Fortune & Glory: The Musical by Brian Michael Bendis & Bill Walko

1 month ago 13

Brian Michael Bendis's Hollywood memoir-in-comics Fortune & Glory was republished about two years ago, for no obvious anniversary- or thematically-related reason. At the time, I thought it was just a random new edition, but now it's clear that it was setting up for what we might as well call a sequel.

Fortune & Glory: The Musical was published at the end of January - I don't think it was serialized first, which is a little unusual for a book written by a guy like Bendis and published by an outfit like Dark Horse - and it tells a different story of a younger Bendis getting pulled into writing stuff for other creative media. While the first F&G centered on trying to turn his creator-owned early noir GNs into movies - Spoiler alert! it didn't quite happen, though Bendis got contacts and contracts and some income for a few years and other things eventually did get made - this second one is about one project that we readers might not have known Bendis was ever part of.

The famously...um, troubled Broadway musical of the early Teens, Spider-Man: Turn Off the Dark [1], had a book attributed to director Julie Taymor, playwright Glenn Berger, and (after a hasty rewrite during previews) playwright and comics scripter Roberto Aguirre-Sacasa. But it was no secret that other writers, including several comics writers, had been part of the project earlier. And Bendis was one of them, having been pulled in by Marvel head Avi Arad in 2004 to meet with Taymor and, everyone hoped, write the book of this musical.

(The music and lyrics were always going to be by Bono and The Edge of U2, and they were.)

The Musical is written by Bendis and features him as the main character, with roughly the same character design as the Bendis-drawn original F&G. But this time the art is by Bill Walko, with colors by Wes Dzioba and letters by Joshua Reed. It is the story of his involvement with Turn Off the Dark - which is actually pretty short and minor - as well as loosely-related material about his youth and the usual how-I-got-into-comics stuff.

Bluntly, Bendis took a couple of meetings with Taymor (one by phone, one after being flown down to LA), where he was impressed by her energy and passion but reacted really badly to two major pieces of her vision. First, that the musical should end, like a comic book, with a big "To Be Continued!" message - but he thought he could finesse that. Second, and more seriously, that she wanted to change Spider-Man's origin from the standard radioactive spider-bite, so that instead Peter Parker got his powers by praying to the Greek goddess Arachne.

(That stayed in the final work, more or less, so it clearly was a deal-breaker for Taymor. I'm more surprised that Marvel allowed it; they could have fired her instead and gone with another director. But I suppose this was post-bankruptcy, pre-Iron Man Marvel, a company more willing to take a crazy chance on someone who was well-known and successful in her area of expertise.)

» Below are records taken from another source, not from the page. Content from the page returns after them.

/-- The instruction of major opcode op in format A, told apart by its function field where R51 gives one. -/
def buildA (op : Nat) (f : FA) : Option Instr :=
  match op with
  | 0x0 => if f = FA.zeros then some .nop else none
  | 0x1 => some (.add f)
  | 0x2 => some (.sub f)
  | 0x4 => some (.mul f)
  | 0x5 => some (.mulhs f)
  | 0x6 => some (.mulhn f)
  | 0x8 => some (.andI f)
  | 0x9 => some (.orI f)
  | 0xa => some (.xorI f)
  | 0xb => some (.andn f)
  | 0xc => some (.shl f)
  | 0xd => some (.shr f)
  | 0xe => some (.sar f)
  | 0xf => some (.rot f)
  | 0x10 => some (.mins f)
  | 0x11 => some (.minn f)
  | 0x12 => some (.maxs f)
  | 0x13 => some (.maxn f)
  | 0x14 =>
    match f.b with
    | .x n =>
      match n.toNat with
      | 0 => some (.bitClz f)
      | 1 => some (.bitCtz f)
      | 2 => some (.bitPopc f)
      | 3 => some (.bitBrev f)
      | 4 => some (.bitAbs f)
      | 5 => some (.bitNeg f)
      | 6 => some (.bitNot f)
      | 7 => some (.bitSext8 f)
      | 8 => some (.bitSext16 f)
      | 9 => some (.bitSext32 f)
      | _ => none
    | _ => none
  | 0x1b => some (.mov f)
  | 0x61 => some (.brx f)
  | 0x63 => some (.ret f)
  | 0x69 => if f.a = .zero then some (.yieldPlain f) else some (.yieldQueue f)
  | 0x6a => some (.grow f)
  | 0x7b => some (.tret f)
  | _ => none

/-- The instruction of major opcode op in format B, told apart by its function field where R51 gives one. -/
def buildB (op : Nat) (f : FB) : Option Instr :=
  match op with
  | 0x3 => some (.addi f)
  | 0x67 => some (.nap f)
  | 0x68 =>
    match f.imm.toNat with
    | 0 => some (.exitPlain f)
    | 1 => some (.exitInherit f)
    | _ => none
  | 0x6c => some (.trap f)
  | 0x6d => some (.brk f)
  | 0x78 => some (.csrr f)
  | 0x79 => if f.imm = 0x47 then some (.psreq f) else if f.imm = 0x48 then some (.gangkillReg f) else some (.csrw f)
  | _ => none

/-- The instruction of major opcode op in format X, told apart by its function field where R51 gives one. -/
def buildX (op : Nat) (f : FX) : Option Instr :=
  match op with
  | 0x7 => some (.mad f)
  | 0x15 => some (.bfe f)
  | 0x16 => some (.bfi f)
  | 0x17 => some (.lea f)
  | 0x18 => some (.sel f)
  | 0x19 =>
    match f.fn.toNat with
    | 0 => some (.divQuos f)
    | 1 => some (.divQuon f)
    | 2 => some (.divRems f)
    | 3 => some (.divRemn f)
    | _ => none
  | 0x1e => some (.icvt f)
  | 0x20 => some (.fadd f)
  | 0x21 => some (.fsub f)
  | 0x22 => some (.fmul f)
  | 0x23 => some (.fma f)
  | 0x24 => some (.fmin f)
  | 0x25 => some (.fmax f)
  | 0x26 =>
    match f.fn.toNat with
    | 0 => some (.fsgnCopy f)
    | 1 => some (.fsgnCopyneg f)
    | 2 => some (.fsgnXor f)
    | _ => none
  | 0x28 => some (.fdiv f)
  | 0x29 => some (.fsqrt f)
  | 0x2a => some (.frcp f)
  | 0x2b => some (.frsq f)
  | 0x2c => some (.fcvt f)
  | 0x2d => some (.ficvt f)
  | 0x2e => some (.ifcvt f)
  | 0x2f => some (.frnd f)
  | 0x30 => some (.fexp2 f)
  | 0x31 => some (.flog2 f)
  | 0x32 => some (.fsin f)
  | 0x33 => some (.fcos f)
  | 0x34 => some (.ftanh f)
  | 0x35 => some (.fclass f)
  | 0x36 => some (.fscale f)
  | 0x37 => some (.fdot2 f)
  | 0x38 => some (.perm f)
  | 0x39 =>
    match f.fn.toNat with
    | 0 => some (.shflIdx f)
    | 1 => some (.shflUp f)
    | 2 => some (.shflDown f)
    | 3 => some (.shflXor f)
    | _ => none
  | 0x3a =>
    match f.fn.toNat with
    | 0 => some (.ballot f)
    | 1 => some (.ballotPlane f)
    | _ => none
  | 0x3b =>
    match f.fn.toNat with
    | 0 => some (.voteAll f)
    | 1 => some (.voteAny f)
    | 2 => some (.voteUni f)
    | _ => none
  | 0x3c =>
    match f.fn.toNat with
    | 0 => some (.lredAdd f)
    | 1 => some (.lredMins f)
    | 2 => some (.lredMinn f)
    | 3 => some (.lredMaxs f)
    | 4 => some (.lredMaxn f)
    | 5 => some (.lredAnd f)
    | 6 => some (.lredOr f)
    | 7 => some (.lredXor f)
    | 8 => some (.lredFadd f)
    | 9 => some (.lredFmin f)
    | 10 => some (.lredFmax f)
    | _ => none
  | 0x3d =>
    match f.fn.toNat with
    | 0 => some (.lscanAdd f)
    | 1 => some (.lscanMins f)
    | 2 => some (.lscanMinn f)
    | 3 => some (.lscanMaxs f)
    | 4 => some (.lscanMaxn f)
    | 5 => some (.lscanAnd f)
    | 6 => some (.lscanOr f)
    | 7 => some (.lscanXor f)
    | 8 => some (.lscanFadd f)
    | 9 => some (.lscanFmin f)
    | 10 => some (.lscanFmax f)
    | _ => none
  | 0x3e => if f.imm.getLsbD 6 then some (.rselFin f) else some (.rsel f)
  | 0x3f =>
    match f.fn.toNat with
    | 0 => some (.regroup f)
    | 1 => some (.regroupRestore f)
    | 2 => some (.regroupCapupd f)
    | _ => none
  | 0x64 => if f.imm = 0 then some (.meetPacked f) else some (.meet f)
  | 0x66 => some (.bar f)
  | 0x70 =>
    match f.fn.toNat with
    | 0 => if f.imm.getLsbD 0 then some (.slotClaimRetag f) else some (.slotClaim f)
    | 1 => some (.slotRelease f)
    | 2 => some (.slotQuery f)
    | _ => none
  | 0x71 =>
    match f.fn.toNat with
    | 0 => some (.tmm f)
    | 1 => some (.tmmBfp f)
    | _ => none
  | 0x72 => some (.tsa f)
  | 0x73 =>
    match f.fn.toNat with
    | 0 => some (.accZero f)
    | 1 => some (.accRd f)
    | 2 => some (.accWr f)
    | 3 => some (.accLd f)
    | 4 => some (.accSt f)
    | 5 => some (.accCvst f)
    | _ => none
  | 0x74 =>
    match f.fn.toNat with
    | 0 => some (.opmLd f)
    | 1 => some (.opmSt f)
    | _ => none
  | 0x77 => some (.trec f)
  | 0x7c =>
    match f.fn.toNat with
    | 0 => some (.ctxSave f)
    | 1 => some (.ctxRestore f)
    | _ => none
  | 0x7d =>
    match f.fn.toNat with
    | 0 => some (.trcMark f)
    | 1 => some (.trcArm f)
    | 2 => some (.trcDisarm f)
    | _ => none
  | _ => none

/-- The instruction of major opcode op in format L, told apart by its function field where R51 gives one. -/
def buildL (op : Nat) (f : FL) : Option Instr :=
  match op with
  | 0x1a => if f.a = .zero then some (.movi f) else some (.moviShifted f)
  | _ => none

/-- The instruction of major opcode op in format M, told apart by its function field where R51 gives one. -/
def buildM (op : Nat) (f : FM) : Option Instr :=
  match op with
  | 0x40 => some (.ld f)
  | 0x41 => some (.ld2 f)
  | 0x42 => some (.st f)
  | 0x43 => some (.st2 f)
  | 0x44 => some (.pf f)
  | 0x45 =>
    match f.fn.toNat with
    | 0 => some (.clClean f)
    | 1 => some (.clInvalidate f)
    | 2 => some (.clCollapse f)
    | 3 => some (.clWriteback f)
    | _ => none
  | 0x46 => some (.spill f)
  | 0x47 => some (.fill f)
  | 0x48 => some (.ldk f)
  | 0x49 => some (.stk f)
  | 0x50 =>
    match f.fn.toNat with
    | 0 => some (.amoAdd f)
    | 1 => some (.amoMins f)
    | 2 => some (.amoMinn f)
    | 3 => some (.amoMaxs f)
    | 4 => some (.amoMaxn f)
    | 5 => some (.amoAnd f)
    | 6 => some (.amoOr f)
    | 7 => some (.amoXor f)
    | 8 => some (.amoExch f)
    | _ => none
  | 0x51 =>
    match f.fn.toNat with
    | 0 => some (.amofAdd f)
    | 1 => some (.amofMin f)
    | 2 => some (.amofMax f)
    | 3 => some (.amofExch f)
    | _ => none
  | 0x52 => some (.cas f)
  | 0x53 =>
    match f.fn.toNat with
    | 0 => some (.redAdd f)
    | 1 => some (.redMins f)
    | 2 => some (.redMinn f)
    | 3 => some (.redMaxs f)
    | 4 => some (.redMaxn f)
    | 5 => some (.redAnd f)
    | 6 => some (.redOr f)
    | 7 => some (.redXor f)
    | _ => none
  | 0x54 =>
    match f.fn.toNat with
    | 0 => some (.redfAdd f)
    | 1 => some (.redfMin f)
    | 2 => some (.redfMax f)
    | 3 => some (.redfAcc f)
    | _ => none
  | 0x55 => some (.bind f)
  | 0x56 => some (.unbind f)
  | 0x57 =>
    match f.fn.toNat with
    | 0 => some (.fenceMem f)
    | 1 => some (.fenceEng f)
    | _ => none
  | 0x59 => some (.sarm f)
  | 0x5a => some (.swait f)
  | 0x5b => some (.sadd f)
  | 0x5c => some (.gsp f)
  | 0x6b =>
    match f.fn.toNat with
    | 0 => some (.stqPush f)
    | 1 => some (.stqPop f)
    | 2 => some (.stqPeek f)
    | _ => none
  | 0x75 => some (.cpy f)
  | 0x76 =>
    match f.fn.toNat with
    | 0 => some (.cpqSend f)
    | 1 => some (.cpqStatus f)
    | _ => none
  | 0x7a =>
    match f.fn.toNat with
    | 0 => some (.tlbiPage f)
    | 1 => some (.tlbiKey f)
    | 2 => some (.tlbiAll f)
    | _ => none
  | _ => none

/-- The instruction of major opcode op in format C, told apart by its function field where R51 gives one. -/
def buildC (op : Nat) (f : FC) : Option Instr :=
  match op with
  | 0x1c =>
    match f.cond.toNat with
    | 0 => some (.cmpEq f)
    | 1 => some (.cmpNe f)
    | 2 => some (.cmpLts f)
    | 3 => some (.cmpLes f)
    | 4 => some (.cmpGts f)
    | 5 => some (.cmpGes f)
    | 6 => some (.cmpLtn f)
    | 7 => some (.cmpLen f)
    | 8 => some (.cmpGtn f)
    | 9 => some (.cmpGen f)
    | 10 => some (.cmpTst f)
    | 11 => some (.cmpTsz f)
    | _ => none
  | 0x1d =>
    match f.cond.toNat with
    | 0 => some (.plAnd f)
    | 1 => some (.plOr f)
    | 2 => some (.plXor f)
    | 3 => some (.plAndn f)
    | 4 => some (.plOrn f)
    | 5 => some (.plFrommask f)
    | 6 => some (.plTomask f)
    | _ => none
  | 0x27 =>
    match f.cond.toNat with
    | 0 => some (.fcmpEq f)
    | 1 => some (.fcmpNe f)
    | 2 => some (.fcmpLt f)
    | 3 => some (.fcmpLe f)
    | 4 => some (.fcmpGt f)
    | 5 => some (.fcmpGe f)
    | 6 => some (.fcmpUno f)
    | 7 => some (.fcmpOrd f)
    | _ => none
  | 0x65 =>
    match f.cond.toNat with
    | 0 => some (.meetq f)
    | _ => none
  | _ => none
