/-! ## Starting -/

/-- Fetches words one by one; the first failure is (cause, reported address) (R20). -/
def fetchWords (s : State) (w : Who) : Nat → Word → State × (Failure ⊕ List Nat)
  | 0, _ => (s, .inr [])
  | n + 1, a =>
    match translate s w 0 a 4 .fetch with
    | (s, .trap c p) => (s, .inl (0, c, p))
    | (s, .ok l) =>
      match fetchWords s w n (a + 4) with
      | (s, .inl f) => (s, .inl f)
      | (s, .inr r) => (s, .inr (leNat (peekBytes s l 4) :: r))

/-- Words of an instruction fetch are poisoned (R454). -/
def fetchPoison (s : State) (w : Who) (n : Nat) (a : Word) : Bool :=
  !s.poison.isEmpty && (List.range n).any fun i => match (translate s w 0 (a + word (4 * i)) 4 .fetch).2 with
    | .ok l => poisoned s l 4
    | .trap _ _ => false

/-- Poison that a group's gang consumes kills it (R454), once. -/
def poisonKill (s : State) (key : Nat) : State :=
  match groupAt s key with
  | none => s
  | some g =>
    let m : Instr := .poisonConsumed g.ticket ((gridAt s g.ticket).map (fun gr => g.index / gangSize gr) |>.getD 0)
    if s.agenda.contains m then s else { s with agenda := m :: s.agenda }

def newClause (head : Word) (hdr : Header) (words : List Nat) (trailer : Nat) (subset active : LaneMask) (cycle slot : Nat)
    (marks : List Nat) : Clause :=
  { head, hdr, words, trailerWord := trailer, cursor := 0, phase := .check, subset, active, started := cycle, temps := [],
    xw := [], kw := [], pw := [], csrw := [], meets := [], marks, flags := 0, control := .none, symbols := [], entries := [],
    parkLanes := 0, parkPages := [], parkTrap := 0, parkAddr := none, parkRemote := 0, parkSyms := [], slot, dead := 0,
    needSyms := 0, needSB := 0, needHi := 0, needLo := 0, needDeferred := 0, replies := [], bandTags := [], slotTags := [],
    openBands := [], appended := [], openFmts := [],
    binds := [], xlat := [] }

/-- Takes the trap of a clause that never started: every lane of the subset, at the head (R33, R35). DESIGN CHOICE
(notes/assumptions/43.md): a fetch that fails (R20) reports and, where it splits, parks every lane of the subset, since no guard has been read;
R35 says so of R21 and R52 only. -/
def startTrap (s : State) (core pos cause : Nat) (addr head : Word) (subset : LaneMask) : State :=
  takeTrap (modCore s core fun k => { k with passed := [] }) core pos cause addr subset subset (mkLanes fun _ => head) []

/-- The pages of some lanes that fit in the park table, lane by lane: the recorded pages, and the lanes they belong to (R389, R390). -/
def fitPages (room : Nat) (pages : List (Nat × Nat)) (lanes : LaneMask) : List Nat × LaneMask :=
  (maskLanes lanes).foldl (fun a l =>
    let new := distinct ((pages.filter fun e => e.1 == l && !a.1.contains e.2).map fun e => e.2)
    if a.1.length + new.length ≤ room then (a.1 ++ new, a.2 ||| laneBit l) else a) ([], 0)

/-- Pages that the parked sub-troupes of a core have recorded. -/
def parkedPages (k : CoreSt) : Nat := (k.troupes.map fun e => (e.2.parks.map fun p => p.pages.length).foldl (· + ·) 0).foldl (· + ·) 0

/-- What a split parks: lanes and those that raised 0x10, the address reported, the missing pages by lane, the lanes whose access was a
peer's, and the faulted symbols consumed (R35, R389, R390). -/
structure Split where
  lanes : LaneMask
  trapLanes : LaneMask
  addr : Option Word
  pages : List (Nat × Nat)
  remote : LaneMask
  syms : List Nat

/-- Records lanes' missing pages and makes the park delivery (R389, R390): the recorded pages are walked once more at once; lanes whose
pages do not fit or lie at a peer wait for the retry. The lanes wait, or keep their own states (R140); all of them together where the
clause cannot run for some alone. -/
def recordPark (s : State) (core pos : Nat) (head : Word) (p : Split) (own whole : Bool) : State :=
  let fit := fitPages (2048 - parkedPages (coreOf s core)) p.pages (p.lanes &&& ~~~p.remote)
  let late := if whole && fit.2 != p.lanes then p.lanes else p.lanes &&& ~~~fit.2
  let soon := p.lanes &&& ~~~late
  let id := (coreOf s core).nextPark
  let k : Park := { id, lanes := soon, pages := fit.1, retry := none, syms := p.syms }
  let r : Park := { id := id + 1, lanes := late, pages := [], retry := some (s.cycle + 16384), syms := p.syms }
  let s := modCore s core fun c => { c with nextPark := id + 2 }
  let s := modTroupe s core pos fun t =>
    let t := { t with parks := t.parks ++ (if soon = 0 then [] else [k]) ++ (if late = 0 then [] else [r]) }
    modThreads t (if own then 0 else p.lanes) fun l h => { h with st := .parked (if soon.getLsbD l then id else id + 1), pc := head }
  let s := match p.addr, troupeAt s core pos with
    | some a, some t => raiseDelivery s core (deliveryOf s .park 0x10 a p.trapLanes p.lanes (mkLanes fun _ => head) pos t [])
    | _, _ => s
  if soon = 0 then s else rewalkPark s (fun _ => true) core pos k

So Bendis wrote up a treatment, and had another meeting to pitch it. He did not include the Arachne origin, and got only about that far into the pitch before Taymor blew up, and Bendis's involvement in the project quietly ended. (Bendis thought the project ended, and was surprised when the musical popped back up a few years later.)

That, as I hinted above, is only one small thread in The Musical - maybe 15% of the pages at most. It's not a long story, and not a lot happens. Most of the book is flashbacks to Young Bendis, dewy-eyed and obsessed with comics, bugging people like Walt Simonson and making crappy comics as a teenager and, eventually, forging an indy self-published crime-comics career in his twenties.

I don't know if anyone will come to The Musical for that story, but, if you're a Bendis fan, you'll probably enjoy it. It's the standard story of a lot of fans-turned-pro, and Bendis tells it with a lot of self-awareness and humor. Walko brings a slightly cartoony, caricatured line that adds energy and big facial expressions to pages with lots of captions and dialogue.

The Musical does not provide much background on Turn Off the Dark; Bendis was only involved briefly and inconclusively several years before it actually happened. But it's an amusing "creative people are obsessive weirdoes with quick tempers" story, and the rest of the material in the book is at least loosely and vaguely connected to that story.

[1] I actually saw Turn Off the Dark on Broadway with my two kids. Sadly, I saw it after the retool, when it was just kooky and not full-on insane. I  didn't write about it at the time, and that was fifteen years ago, so all I have are vague memories. It was very technically impressive and full of excellent on-stage talent doing impressive things, but the story was...well, I don't want to say "a confused mess," since that would be insulting, but it wasn't the most clear and understandable thing I've ever seen.